UK university students may be eligible for Turing Scheme funding of up to £690 per month. That covers nearly your entire budget in Bangkok and most of it in Cape Town or Bali. 2026-27 is the final year before the transition back to Erasmus+. Check with your university early.

Whichever destination you choose, we can match you with a verified placement that fits your budget, your degree, and your career goals. Get in touch to start planning, or explore our full guide to the cheapest internship destinations for 2026.

Frequently Asked Questions

Which is the cheapest internship destination: Bali, Bangkok, or Cape Town?

Bangkok is the cheapest overall, with a realistic monthly budget of £450 to £700. Cape Town comes in at a similar range of £450 to £750 thanks to the favourable exchange rate, though accommodation can be pricier in central areas. Bali sits at £570 to £870, making it the most expensive of the three, mainly because of higher accommodation costs in popular intern areas like Canggu.

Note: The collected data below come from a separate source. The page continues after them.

-- ==== Sys2Proof/Proofs/Unpack.lean ====
section
/-! PROOFS. The loop of R85 against the wiring of R62. Both of its loops are runs of cell writes that
reach a cell at most once, so one lemma about such runs says what each of them leaves in a cell. -/

namespace Sys2Proof.Proofs.Unpack

open Sys2Proof.Machine

/-! ## Runs of cell writes (R15, R85) -/

/-- If among the first `n` writes of a run only the write number `slot` addresses the cell `(j, p)`,
then after them the cell holds that write's bit if it has been done, and else what it held before. -/
theorem foldl_writeCell_getElem (row col : Nat → Nat) (bit : Nat → Bool) (g : Groups) {j p : Nat}
    (hj : j < 4) (hp : p < 24) (slot : Nat) (n : Nat)
    (only_slot : ∀ k < n, (row k = j ∧ col k = p ↔ k = slot)) :
    ((List.range n).foldl (fun acc k => writeCell acc (row k) (col k) (bit k)) g)[j][p] =
      if slot < n then bit slot else g[j][p] := by
  induction n with
  | zero => simp
  | succ n ih =>
    have before_last := ih fun k hk => only_slot k (by omega)
    rw [List.range_succ, List.foldl_append, List.foldl_cons, List.foldl_nil, writeCell_getElem,
      before_last]
    by_cases last : n = slot
    · rw [if_pos ((only_slot n (by omega)).mpr last), if_pos (by omega), last]
    · rw [if_neg (mt (only_slot n (by omega)).mp last)]
      exact if_congr (by omega) rfl rfl

/-- The first loop of R85 writes the cell `(j, p)` of a data group once, in pass `24j + p`, and leaves
group 3 as it was. -/
theorem unpackDataBits_getElem (frame : AmbeFrame) (g : Groups) {j p : Nat} (hj : j < 4)
    (hp : p < 24) :
    (unpackDataBits frame g)[j][p] = if j < 3 then extract frame (24 * j + p) else g[j][p] := by
  have loop := foldl_writeCell_getElem (· / 24) (· % 24) (extract frame) g hj hp
    (24 * j + p) 72 (by omega)
  exact loop.trans (if_congr (by omega) rfl rfl)

/-- The second loop of R85 clears group 3. -/
theorem zeroFillGroup3_getElem_group3 (g : Groups) {p : Nat} (hp : p < 24) :
    (zeroFillGroup3 g)[3][p] = false :=
  (foldl_writeCell_getElem (fun _ => 3) id (fun _ => false) g (by decide) hp p 24
    (by simp)).trans (if_pos hp)

/-- The second loop of R85 leaves the data groups: none of its 24 passes addresses them, which the run
lemma is told by a `slot` past the last pass. -/
theorem zeroFillGroup3_getElem_data (g : Groups) {j p : Nat} (hj : j < 4) (data : j < 3)
    (hp : p < 24) :
    (zeroFillGroup3 g)[j][p] = g[j][p] :=
  (foldl_writeCell_getElem (fun _ => 3) id (fun _ => false) g hj hp 24 24
    (by omega)).trans (if_neg (by omega))

/-! ## The loop and the wiring (R85, R86) -/

/-- The pseudocode of R85 leaves in every cell what UNPACK wires to it, whatever stood there. -/
theorem unpackLoop_eq_unpack (frame : AmbeFrame) (before : Groups) :
    unpackLoop frame before = unpack frame := by
  refine groups_ext fun j p (hj : j < 4) (hp : p < 24) => ?_
  rw [unpackLoop, unpack_getElem frame j p hj hp]
  by_cases data : j < 3
  · rw [zeroFillGroup3_getElem_data _ hj data hp, unpackDataBits_getElem frame before hj hp,
      if_pos data, if_pos data]
  · obtain rfl : j = 3 := by omega
    rw [zeroFillGroup3_getElem_group3 _ hp, if_neg data]

/-- Settles O9: the two loops cell by cell give the wiring; the zero of group 3 is the second loop's. -/
theorem unpackLoopIsTheWiring : Obligations.UnpackLoopIsTheWiring := fun frame before =>
  ⟨unpackLoop_eq_unpack frame before, fun p => zeroFillGroup3_getElem_group3 _ p.isLt⟩

end Sys2Proof.Proofs.Unpack
end

section
/-! PROOFS. The verdict of DECIDE (R100 to R103): what its two ports show, and where the comparator's
boundary lies. -/

namespace Sys2Proof.Proofs.Muting

open Sys2Proof.Machine

/-! ## The adder and the comparator (R101 to R103) -/

/-- The adder on naturals is exact (R101). -/
@[simp] theorem verdict_total (e1 e2 : Nat) : (verdict e1 e2).total = e1 + e2 := rfl

/-- The verdict accepts exactly the sums up to the threshold 7 (R102, R103). -/
@[simp] theorem verdict_accepted_iff (e1 e2 : Nat) :
    (verdict e1 e2).accepted = true ↔ e1 + e2 ≤ 7 :=
  acceptsTotal_eq_true

/-- The verdict rejects exactly the sums above the threshold (R102). -/
theorem verdict_accepted_eq_false_iff (e1 e2 : Nat) :
    (verdict e1 e2).accepted = false ↔ 7 < e1 + e2 := by
  rw [← Bool.not_eq_true, verdict_accepted_iff, Nat.not_le]

/-! ## The obligations -/

/-- Settles O14: the comparator's equivalence, read at the last accepted sum and at the first rejected
one. -/
theorem verdictAcceptsUpToSeven : Obligations.VerdictAcceptsUpToSeven := by
  refine fun e1 e2 => ⟨verdict_total e1 e2, verdict_accepted_iff e1 e2, fun seven => ?_,
    fun eight => ?_⟩
  · exact (verdict_accepted_iff e1 e2).mpr seven.le
  · exact (verdict_accepted_eq_false_iff e1 e2).mpr (by omega)

end Sys2Proof.Proofs.Muting
end

section
/-! PROOFS. The four Decoder commands (R131 to R134), the transition table (R135) and the fresh start
(R137). First what a failure answers and what each command answers in each case, one equation a case;
then the same for the step function of R136; the obligations are read off them. -/

namespace Sys2Proof.Proofs.DecoderOps

open Sys2Proof.Machine Sys2Proof.Proofs.Encoding

/-! ## Failures (R130, R186) -/

/-- The model's record is of `LIFECYCLE` alone (log entry 1). -/
theorem recordFailure_of_ne {f : Status} (not_lifecycle : f ≠ .lifecycle) (s : State) :
    s.recordFailure f = s := by
  simp [State.recordFailure, not_lifecycle]

/-- A failure other than `LIFECYCLE` answers its status and changes nothing (R186). -/
theorem raise_of_ne {f : Status} (not_lifecycle : f ≠ .lifecycle) (s : State) :
    raise f s = .next (s.respondStatus f) := by
  rw [raise, recordFailure_of_ne not_lifecycle]

/-- `LIFECYCLE` answers its status and changes nothing but the model's record (R186, log entry 1). -/
theorem raise_lifecycle (s : State) :
    raise .lifecycle s = .next (State.respondStatus .lifecycle { s with lifecycleFault := true }) := by
  simp [raise, State.recordFailure]

/-! ## What CREATE, and RESET of a live decoder, leave (R131, R132) -/

/-- The registers `(READY, STATE_DEFAULT)` and the response `OK`, the rest as in `s`. -/
def freshState (s : State) : State := (s.initDecoder Config.params).respondStatus .ok

@[simp] theorem freshState_life (s : State) : (freshState s).life = .ready := rfl

@[simp] theorem freshState_st (s : State) : (freshState s).st = some Config.stateDefault := rfl

/-- A fresh decoder is at its default values already. -/
@[simp] theorem freshState_freshState (s : State) : freshState (freshState s) = freshState s := rfl

theorem freshState_live (s : State) : (freshState s).life ≠ .uninit := by simp

/-! ## The commands, one equation a case (R131 to R134) -/

theorem execCreate_uninit {s : State} (uninit : s.life = .uninit) :
    execCreate s = .next (freshState s) :=
  if_neg (not_not.mpr uninit)

theorem execCreate_live {s : State} (live : s.life ≠ .uninit) :
    execCreate s = .next (s.respondStatus .allocFail) :=
  (if_pos live).trans (raise_of_ne (by decide) s)

theorem execReset_noHandle (s : State) : execReset false s = .next (s.respondStatus .invalidArg) :=
  raise_of_ne (by decide) s

theorem execReset_uninit {s : State} (uninit : s.life = .uninit) :
    execReset true s =
      .next (State.respondStatus .lifecycle { s with lifecycleFault := true }) :=
  (if_pos uninit).trans (raise_lifecycle s)

theorem execReset_live {s : State} (live : s.life ≠ .uninit) :
    execReset true s = .next (freshState s) :=
  if_neg live

/-- DECODE with every reference present, on a live decoder that holds a state, completes. -/
theorem execDecode_live {s : State} {st : DecoderState} (live : s.life ≠ .uninit)
    (holds : s.st = some st) (frame : AmbeFrame) :
    execDecode true true true frame s = .next (decodeFrame frame st s) := by
  have present : decodeArgsPresent true true true = true :=
    decodeArgsPresent_eq_true.mpr ⟨rfl, rfl, rfl⟩
  simp [execDecode, present, live, holds]

theorem execDestroy_noHandle (s : State) : execDestroy false s = .next (s.respondStatus .ok) := rfl

theorem execDestroy_uninit {s : State} (uninit : s.life = .uninit) :
    execDestroy true s =
      .next (State.respondStatus .lifecycle { s with lifecycleFault := true }) :=
  (if_pos uninit).trans (raise_lifecycle s)

theorem execDestroy_live {s : State} (live : s.life ≠ .uninit) :
    execDestroy true s = .next (s.releaseDecoder.respondStatus .ok) :=
  if_neg live

/-! ## The step function of R136 on a live decoder, READY and ACTIVE alike -/

section blockStep

variable {PS Q : Type} (P : Params PS Q) {b : BlockState PS} {st : Triple PS}

/-- A pair `(life, st)` is live exactly when it holds a triple (R23). -/
theorem blockState_st_eq_some : b.st = some st ↔ b = .ready st ∨ b = .active st := by
  cases b <;> simp [BlockState.st]

theorem blockStep_create_live (live : b.st = some st) :
    blockStep P b .create = (b, ⟨.allocFail, none⟩) := by
  obtain rfl | rfl := blockState_st_eq_some.mp live <;> rfl

theorem blockStep_reset_live (live : b.st = some st) :
    blockStep P b (.reset true) = (.ready P.stateDefault, ⟨.ok, none⟩) := by
  obtain rfl | rfl := blockState_st_eq_some.mp live <;> rfl

theorem blockStep_decode_live (live : b.st = some st) (frame : AmbeFrame) :
    blockStep P b (.decode true true true frame) = blockDecode P frame st := by
  obtain rfl | rfl := blockState_st_eq_some.mp live <;> rfl

theorem blockStep_destroy_live (live : b.st = some st) :
    blockStep P b (.destroy true) = (.uninit, ⟨.ok, none⟩) := by
  obtain rfl | rfl := blockState_st_eq_some.mp live <;> rfl

/-- A missing reference ends DECODE before `life` is looked at (R187). -/
theorem blockStep_decode_missing (b : BlockState PS) {h f o : Bool} (frame : AmbeFrame)
    (missing : h = false ∨ f = false ∨ o = false) :
    blockStep P b (.decode h f o frame) = (b, ⟨.invalidArg, none⟩) :=
  if_pos missing

end blockStep

/-! ## The obligations -/

/-- Settles O21: the decoder on `op = 00`, and the two cases of `execCreate`. -/
theorem createResult : Obligations.CreateResult :=
  ⟨fun _ op => congrArg Except.ok (decodeCmd_of_op_00 op),
    fun _ uninit => execCreate_uninit uninit,
    fun _ live => execCreate_live live⟩

/-- Settles O22: the decoder on `op = 01`, and the three cases of `execReset`. -/
theorem resetResult : Obligations.ResetResult :=
  ⟨fun _ op => congrArg Except.ok (decodeCmd_of_op_01 op),
    fun s => execReset_noHandle s,
    fun _ uninit => ⟨true, execReset_uninit uninit⟩,
    fun _ live => execReset_live live⟩

/-- Settles O24: the decoder on `op = 11`, and the three cases of `execDestroy`. -/
theorem destroyResult : Obligations.DestroyResult :=
  ⟨fun _ op => congrArg Except.ok (decodeCmd_of_op_11 op),
    fun s => execDestroy_noHandle s,
    fun _ uninit => ⟨true, execDestroy_uninit uninit⟩,
    fun _ live => execDestroy_live live⟩

/-- Settles O37: in UNINIT, and without a handle, the step function computes to the cell; the cells of
READY and ACTIVE are those of a live decoder. -/
theorem transitionTable : Obligations.TransitionTable := by
  intro PS Q P st
  have ready : (BlockState.ready st).st = some st := rfl
  have active : (BlockState.active st).st = some st := rfl
  refine ⟨rfl, blockStep_create_live P ready, blockStep_create_live P active,
    fun _ => rfl, rfl, blockStep_reset_live P ready, blockStep_reset_live P active,
    fun b _ _ _ frame missing => blockStep_decode_missing P b frame missing, fun _ => rfl,
    fun frame b live => ⟨_, blockStep_decode_live P (blockState_st_eq_some.mpr live) frame⟩,
    fun _ => rfl, rfl, blockStep_destroy_live P ready, blockStep_destroy_live P active, rfl⟩

/-- Settles O38: CREATE leaves a fresh state, and RESET of a fresh state is that state again, so DECODE
cannot tell them apart. -/
theorem freshStart : Obligations.FreshStart := by
  intro s a b uninit created reset
  obtain rfl : freshState s = a :=
    Host.Outcome.next.inj ((execCreate_uninit uninit).symm.trans created)
  obtain rfl : freshState (freshState s) = b :=
    Host.Outcome.next.inj ((execReset_live (freshState_live s)).symm.trans reset)
  refine ⟨⟨freshState_life s, freshState_st s⟩,
    ⟨freshState_life (freshState s), freshState_st (freshState s)⟩, fun h f o frame => ?same,
    fun frame => ⟨_, execDecode_live (freshState_live s) (freshState_st s) frame⟩⟩
  case same => rw [freshState_freshState]

end Sys2Proof.Proofs.DecoderOps
end

section
/-! PROOFS. The reference host's two file formats (R160, R166): how it cuts a file into records, by an
induction over the file record by record, and how it writes samples. -/

namespace Sys2Proof.Proofs.HostFiles

open Sys2Proof.Machine

/-! ## A file as records (R160, R162) -/

/-- A record is nine bytes (R160). -/
theorem record_length (frame : AmbeFrame) : frame.toList.length = 9 := Vector.length_toList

Are internships in Bali, Bangkok, and Cape Town paid or unpaid?

Most internships in all three destinations are unpaid. In Bali, some digital agencies offer small monthly allowances. In Bangkok, NGO and education placements are almost always unpaid, though some corporate roles offer a modest stipend. In Cape Town, conservation and non-profit roles are unpaid, but some business and finance placements offer small stipends. The low cost of living in all three cities makes unpaid placements more manageable than in Europe or the US.

Do I need a visa for an internship in Bali, Bangkok, or Cape Town?

South Africa offers UK nationals 90 days visa-free, making Cape Town the simplest option for short placements. Thailand requires a non-immigrant B visa or education visa depending on the placement type. Indonesia is the most complex. There is no dedicated internship visa, and most interns use a social/cultural visa (B211A) or business visa, which sits in a legal grey area. We help arrange the correct visa for each destination.

Which of these destinations is best for my CV?

Cape Town offers the strongest career value because you can access industries like conservation, finance, and consulting that look impressive on a UK graduate CV. Bangkok is excellent for development sector experience and education roles. Bali is best for building a digital marketing or content creation portfolio. All three demonstrate independence and cross-cultural skills that UK employers value highly.